In the discursive field of procedural game rhetoric, some judgment is always coherent with the experience of activity in the virtual world. The rhetorical format of a video game is realized through three cyclical components: 1) visual fixation of some screen-game situation; 2) the reaction (through the available interfaces) of the player to this situation; 3) changing the game situation, which requires a new response. And this whole form of the existence of a video game allows you to broadcast certain messages. In turn, the situation of reading these messages is non-linear, allowing for many interpretations. Therefore, the player in relation to the procedurally readable text of the game finds himself in the position of a hermeneut, revealing its meanings. The procedural narrative of the game is read through permanent hypothesis testing through direct gameplay, successes and failures, programmed game rules.

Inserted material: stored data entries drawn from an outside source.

/-- A report put at its place in the order. -/
def insertReport (p : PeerReport) : List PeerReport → List PeerReport
  | [] => [p]
  | x :: xs => if p.precedes x then p :: x :: xs else x :: insertReport p xs

/-- Peer P's report written into a record's reports (R63); `server` is the peer named by REMOTE. Of two reports of equal S
the weakest is the later in the record's order, the one of the higher peer id (DEDUCED, unsafe: log entry 49). -/
def writeReport (server : Option NodeId) (p : PeerReport) (reports : List PeerReport) : List PeerReport :=
  let others := reports.filter fun x => decide (x.peer ≠ p.peer)
  if others.length < reports.length ∨ reports.length < 3 then insertReport p others
  else
    match (reports.filter fun x => decide (some x.peer ≠ server)).getLast? with
    | none => reports
    | some weakest =>
      if p.served ∨ weakest.level < p.level then insertReport p (reports.erase weakest) else reports

/-- The peer a record is REMOTE of. -/
def ClientRecord.server (r : ClientRecord) : Option NodeId :=
  match r.serving with
  | .remote p => some p
  | .served _ => none
  | .unseen => none

/-! ## A SIGHTINGS entry or SERVED notice (R64, R91, R92) -/

/-- A record with a peer's report of an entry written, the flag `served` being the one the report keeps, and the last
activity renewed. A record REMOTE of the peer after a served entry has its remote deadline set anew (R64). -/
def ClientRecord.reported (r : ClientRecord) (peer : NodeId) (e : SightingEntry) (served : Bool) (now : Nat) :
    ClientRecord :=
  let report : PeerReport := { peer := peer, level := e.level, served := served, game := e.game, time := now }
  { r.renewed now with
    reports := writeReport r.server report r.reports
    remoteDeadline := if e.served ∧ r.serving = .remote peer then some (now + 8192) else r.remoteDeadline }

/-- A record that becomes REMOTE of a peer by its entry, at the entry's epoch. The report is placed with the new server
in mind, and at an equal epoch other served flags stay (DEDUCED, unsafe: log entries 29 and 30). -/
def ClientRecord.takenBy (r : ClientRecord) (peer : NodeId) (e : SightingEntry) (now : Nat) : ClientRecord :=
  { r.toRemote peer now with
    epoch := e.epoch
    reports := if r.epoch < e.epoch then clearServedFlags none r.reports else r.reports }.reported peer e true now

/-- A record SERVED here gives way: it takes the entry's epoch, DISCONNECT is issued, and the HOC acts on a release
context (R64, R91, R92). -/
def State.giveWay (s : State) (i : Nat) (peer : NodeId) (e : SightingEntry) : State :=
  ((s.modRecord i fun r => { r with epoch := e.epoch }.reported peer e true s.now).issueControl i
    .disconnect).overtakeRelease i peer

/-- Whether a SERVED notice at a tied epoch makes this node yield (R91). -/
def State.yieldsTo (s : State) (r : ClientRecord) (peer : NodeId) (e : SightingEntry) : Bool :=
  decide (e.epoch = r.epoch) && !r.reports.any PeerReport.served && decide (s.ownId.toNat < peer.toNat)

/-- An entry is applied to the client's record as Table 4.4 gives; `notice` marks a SERVED notice. The table holds for a
superseded record too: a later entry of its peer at an equal or lower epoch clears that report's served flag (DESIGN
CHOICE, unsafe: log entry 45). -/
def State.applyToRecord (s : State) (peer : NodeId) (notice : Bool) (e : SightingEntry) (i : Nat) (r : ClientRecord) :
    State :=
  let kept := s.modRecord i (·.reported peer e false s.now)
  let taken := s.modRecord i (·.takenBy peer e s.now)
  match r.serving with
  | .served _ =>
    if e.served = true ∧ (r.epoch < e.epoch ∨ (notice = true ∧ s.yieldsTo r peer e = true)) then s.giveWay i peer e
    else kept
  | .remote q =>
    if e.served then
      if r.epoch < e.epoch then (if q = peer then taken else taken.overtakeClaim r.addr peer)
      else if r.epoch = e.epoch ∧ q = peer then s.modRecord i (·.reported peer e true s.now)
      else kept
    else if q = peer ∧ r.epoch ≤ e.epoch then s.modRecord i (·.toUnseen.reported peer e false s.now)
    else kept
  | .unseen => if e.served = true ∧ r.epoch ≤ e.epoch then taken.overtakeClaim r.addr peer else kept

/-- A valid entry is applied; one for a client without a record makes one only when it is served (Table 4.4). -/
def State.applyEntry (peer : NodeId) (notice : Bool) (s : State) (e : SightingEntry) : State :=
  match s.findRecord e.client with
  | some i =>
    match s.record i with
    | none => s
    | some r => s.applyToRecord peer notice e i r
  | none =>
    if e.served = false then s
    else
      match s.obtainForSighting with
      | none => s.countUnplaced
      | some i => s.fillRecord i ((s.newRecord e.client).takenBy peer e s.now)

/-- Whether an entry's S lies within range and its client is one (R64, R79). -/
def SightingEntry.valid (e : SightingEntry) : Bool := decide (e.client ≠ 0#48 ∧ -1600 ≤ e.level ∧ e.level ≤ -160)

/-- One entry of a SIGHTINGS frame: applied, or discarded and counted (R64). -/
def State.takeEntry (peer : NodeId) (s : State) (e : SightingEntry) : State :=
  if e.valid then s.applyEntry peer false e
  else s.modCrg fun c => { c with invalidEntries := count16 c.invalidEntries }

/-- A SIGHTINGS frame from a peer, entry by entry in frame order (R64). -/
def State.takeSightings (peer : NodeId) (b : List Byte) (s : State) : State :=
  (parseSightings b).foldl (State.takeEntry peer) s

/-! ## Aging (R65) -/

/-- A remote deadline expires: the record becomes UNSEEN and its server's report loses its served flag. -/
def ClientRecord.remoteLapsed (r : ClientRecord) : ClientRecord :=
  { r.toUnseen with reports := clearServedFlags r.server r.reports }

/-- A removal deadline expires: the record is freed, or kept 65536 ticks more while it is admit-pending or holds a
context (counted from the present mesh time, DEDUCED, unsafe: log entry 23). -/
def State.ageRecord (s : State) (i : Nat) (r : ClientRecord) : State :=
  if s.unbound r then s.modCrg fun c => { c with records := c.records.set i none }
  else s.modRecord i fun r => { r with removalDeadline := some (s.now + 65536) }

/-! ## A removed peer (R32) -/

/-- A record after peer P's removal: REMOTE (P) becomes UNSEEN, and P's report goes. -/
def ClientRecord.withoutPeer (peer : NodeId) (r : ClientRecord) : ClientRecord :=
  let r := { r with reports := r.reports.filter fun p => decide (p.peer ≠ peer) }
  if r.serving = .remote peer then r.toUnseen else r

/-- Every record after a peer's removal. -/
def State.forgetPeer (s : State) (peer : NodeId) : State :=
  s.modCrg fun c => { c with records := c.records.map (Option.map (·.withoutPeer peer)) }

/-! ## The node's own sightings (R66) -/

/-- The record numbers from the one after the served cursor on, wrapping. -/
def cursorOrder (cursor : Nat) : List Nat := (List.range 64).map fun k => (cursor + 1 + k) % 64

/-- The SERVED records a SIGHTINGS frame carries, at most 24. -/
def State.servedPart (s : State) : List Nat :=
  ((cursorOrder s.crg.servedCursor).filter fun i => (s.record i).any ClientRecord.isServed).take 24

/-- Whether a record is one of the sighted clients: not SERVED, sighted within the last 1024 ticks. -/
def ClientRecord.isSighted (r : ClientRecord) (now : Nat) : Bool :=
  !r.isServed && r.sightTime.any fun t => decide (now - t ≤ 1024)

/-- A record number put at its place, the strongest local S first; equal ones stay in the order they come. -/
def State.insertByLevel (s : State) (i : Nat) : List Nat → List Nat
  | [] => [i]
  | x :: xs =>
    if weakerLevel ((s.record x).bind ClientRecord.localLevel) ((s.record i).bind ClientRecord.localLevel) then
      i :: x :: xs
    else x :: s.insertByLevel i xs

/-- The sighted clients, strongest first, ties to the lowest number. -/
def State.sightedPart (s : State) : List Nat :=
  ((List.range 64).filter fun i => (s.record i).any fun r => r.isSighted s.now).foldl
    (fun acc i => s.insertByLevel i acc) []

/-- The SIGHTINGS entry of a record. -/
def State.entryFor (s : State) (r : ClientRecord) : SightingEntry :=
  { client := r.addr
    level := if r.isServed ∧ s.icu.install = .draining then -1600 else r.localLevel.getD (-1600)
    served := r.isServed
    game := r.gameActive
    epoch := r.epoch }

/-- The SIGHTINGS frame built at an expiry, and the cursor moved; no frame without a record that qualifies. -/
def State.buildSightings (s : State) : State :=
  let served := s.servedPart
  let chosen := served ++ s.sightedPart.take (24 - served.length)
  let body := sightingsBytes ((chosen.filterMap s.record).map s.entryFor)
  let s := s.modCrg fun c =>
    { c with sightingsDeadline := some (s.now + 256), servedCursor := served.getLast?.getD c.servedCursor }
  if chosen = [] then s else s.sendFrame .sightings allNodes body

/-! ## The restart notices of the CRG and the RSE (R67, R73, R76) -/

/-- A record after a link restart. -/
def ClientRecord.restarted (r : ClientRecord) : ClientRecord :=
  let r := { r with reports := [], admitPending := none, confirm := 0 }
  match r.serving with
  | .served _ => r
  | .remote _ => r.toUnseen
  | .unseen => r

/-- The link-restart values of the CRG. -/
def State.restartCrg (s : State) : State :=
  s.modCrg fun c =>
    { records := c.records.map (Option.map ClientRecord.restarted), sightingsDeadline := some (s.now + 256),
      servedCursor := 63, refusedAssociations := 0, unplacedSightings := 0, invalidEntries := 0 }

/-- The link-restart values of the RSE: confirm counts 0 and a new evaluation deadline. -/
def State.restartRse (s : State) : State :=
  { s.modCrg fun c => { c with records := c.records.map (Option.map fun r => { r with confirm := 0 }) } with
    rse := { evaluationDeadline := some (s.now + 128) } }

end Sys2Proof.Machine
end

Among the theories expanding the functionality of procedural rhetoric, R. Kolbi's concept deserves special attention, which extends it to the sphere of pedagogical practice. The author comes to the conclusion that games are special "multimodal systems" with a set of basic instructions and rules. In turn, the game, according to Bogost's theory, can be represented as a system based on pedagogical rules that can positively affect the improvement of a person's skills and competencies. This opens up the possibility of implementing procedural and rhetorical practices and techniques in the field of education.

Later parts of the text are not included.